At the end of last week’s blog, I mentioned that emotions begin as physiological events and not as emotional contracts and I promised to share more. I am not saying that we don’t experience emotions as mental constructs, but that the physiological change in the body comes first. Our then minds realize, ‘oh I am really angry, or, I am depressed’.  

To clarify this a bit more, let’s talk about language. The mind’s language is of course, words! As noted in the above examples. However, our body has its own language and speaks to us, but we often do not hear or even try to listen. The body’s language is Sensation.  Perhaps you have heard these phrases:feeling things in our guts; that pit in the middle of my stomach; or, the tightness in my chest, etc. Less often, we may be aware of a lightness in our hearts, a warm expansiveness in our chests, etc. This is the language of the body. It buzzes, constricts, contracts, chills, warms, opens, expands, just to name a few of the body’s words.

The reasons we are often unaware of, or completely ignore our body’s messages, is we have forgotten this language. We deem those messages irrelevant to our busy grown up lives. Somewhere between elementary school and high school, most humans cease listening to their bodies and begin to live in their heads. Our culture and our role models (adults) usually reinforce the message that our mind is the master and carrier of the most important information. Often it is our poets; musicians, film directors, artists, creative types, etc., who are the holdouts staying connected to both languages, which is one reason we adore them so.

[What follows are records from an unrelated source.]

-- ==== Sys2Proof/Syntax.lean ====
section
/-! DEFINITION. The 32 opcodes of the C18 core. A constructor with its slot (or its address field, whose kind says the
slot) is one row of spec/opcode_table.json: mnemonic and format (R101, R105, R107, R115). -/

namespace Sys2Proof

/-- The address field of a branch opcode, by the slot the opcode stands in (R107). The reserved bits 12:10 of a
slot-0 branch word are no operand: the decoder ignores them (R110). -/
inductive AddrField where
  | slot0 (addr : BitVec 10)
  | slot1 (addr : BitVec 8)
  | slot2 (addr : BitVec 3)
deriving DecidableEq, Repr

/-- The slot of the opcode that an address field belongs to (R107). -/
def AddrField.slot : AddrField → Slot
  | .slot0 _ => .s0
  | .slot1 _ => .s1
  | .slot2 _ => .s2

/-- One opcode standing in one slot. -/
inductive Instr where
  /-- `;` (R142) -/
  | ret (sl : Slot)
  /-- `;:` (R144) -/
  | coroutine (sl : Slot)
  /-- `jump` (R143) -/
  | jump (f : AddrField)
  /-- `call` (R141) -/
  | call (f : AddrField)
  /-- `unext` (R149) -/
  | unext (sl : Slot)
  /-- `next` (R147) -/
  | next (f : AddrField)
  /-- `if` (R145) -/
  | ifZero (f : AddrField)
  /-- `-if` (R146) -/
  | minusIf (f : AddrField)
  /-- `@p+` (R168) -/
  | fetchPInc (sl : Slot)
  /-- `@a+` (R163) -/
  | fetchAInc (sl : Slot)
  /-- `@b` (R165) -/
  | fetchB (sl : Slot)
  /-- `@a` (R161) -/
  | fetchA (sl : Slot)
  /-- `!p+` (R167) -/
  | storePInc (sl : Slot)
  /-- `!a+` (R164) -/
  | storeAInc (sl : Slot)
  /-- `!b` (R166) -/
  | storeB (sl : Slot)
  /-- `!a` (R162) -/
  | storeA (sl : Slot)
  /-- `+*` (R213) -/
  | plusStar (sl : Slot)
  /-- `2*` (R211) -/
  | twoStar (sl : Slot)
  /-- `2/` (R210); the opcode table's mnemonic is `2` -/
  | twoSlash (sl : Slot)
  /-- `not` (R200) -/
  | bitNot (sl : Slot)
  /-- `+` (R212) -/
  | plus (sl : Slot)
  /-- `and` (R201) -/
  | bitAnd (sl : Slot)
  /-- `xor` (R202) -/
  | bitXor (sl : Slot)
  /-- `drop` (R184) -/
  | drop (sl : Slot)
  /-- `dup` (R183) -/
  | dup (sl : Slot)
  /-- `pop` (R182) -/
  | pop (sl : Slot)
  /-- `over` (R185) -/
  | over (sl : Slot)
  /-- `a@` (R191) -/
  | aFetch (sl : Slot)
  /-- `.`, the no-op (R180) -/
  | nop (sl : Slot)
  /-- `push` (R181) -/
  | push (sl : Slot)
  /-- `b!` (R192) -/
  | bStore (sl : Slot)
  /-- `a!` (R190) -/
  | aStore (sl : Slot)
deriving DecidableEq, Repr

/-- The address field, for the five opcodes that have one (R107). -/
def Instr.field? : Instr → Option AddrField
  | .jump f => some f
  | .call f => some f
  | .next f => some f
  | .ifZero f => some f
  | .minusIf f => some f
  | _ => none

/-- The slot an instruction stands in. -/
def Instr.slot : Instr → Slot
  | .ret sl | .coroutine sl | .unext sl | .fetchPInc sl | .fetchAInc sl | .fetchB sl | .fetchA sl
  | .storePInc sl | .storeAInc sl | .storeB sl | .storeA sl | .plusStar sl | .twoStar sl | .twoSlash sl
  | .bitNot sl | .plus sl | .bitAnd sl | .bitXor sl | .drop sl | .dup sl | .pop sl | .over sl | .aFetch sl
  | .nop sl | .push sl | .bStore sl | .aStore sl => sl
  | .jump f | .call f | .next f | .ifZero f | .minusIf f => f.slot

end Sys2Proof
end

If a person lives in her mind a majority of the time, she will have trouble really experiencing her emotions because she is not truly inhabiting her body. Until the sensations get soooo big, she can’t ignore them anymore. This is one reason why people who spend lots of time in their heads obsessing and worrying, experience high levels of body anxiety. The body is a lot bigger than the mind, especially when it comes to the “negative” emotions. (Not because they are bad, but because they FEEL so bad.) Anger, fear, sadness, when you have tried to tamp them down and ignore them for too long, eventually they will surge out and blow up. When they do, it’s usually a mess. We rant at someone, or go into a deep depression, or have anxiety and panic attacks, to give a few examples. 

Next week I will publish Part two of this blog, sharing more about embodied, present, living and how to more easily deal with our emotional storms. Stay tuned!



my lovely Aussie friends displaying two powerful emotions -joy and anger

Going Deeper;

1.) What emotions are you comfortable experiencing and which emotions are outlawed from your life? Do you resonate with the information that when we stuff and bury emotions for too long, they burst up and make a mess?

2.) Are you comfortable in your body? Can you listen to its language of sensation? What sensations are you currently most aware of?


4 thoughts on “Love & Anxiety #15: “To feel or not to feel….

  1. Wow. I has never thought about it like that. I so live in my head. Somedays I realize that I have begun to feel like a robot. That is no way to live. Other days I don’t realize what is going on I just sink into that depression with no ides why. Maybe I am living my life on auto pilot. Filling the spaces with lots if knowledge but missing out on the experiences. My body is craving more and when I don’t give it what it needs it gets “bummed”. So with all this said I will strive to LIVE my life more.

    1. Hi Desjmom: thanks for the honest comment. Most of us Americans live just the way you describe and wonder why we are not joyful and why we struggle with addictions. I wish you the very best in your striving to really live your life more. If you haven’t read my 14 former blogs, each one in this series is about this very subject and I try to give practical tips in each one. I hope they help. I hope you give your body the respect and attention it craves! Happy Loving!

      1. I will have to go back and read those. Your words really struck a nerve with me and I feel like I need to explore this more. How can I teach my kids about how to grow into healthy adults if I am not showing a good example. Thank you for your kind words.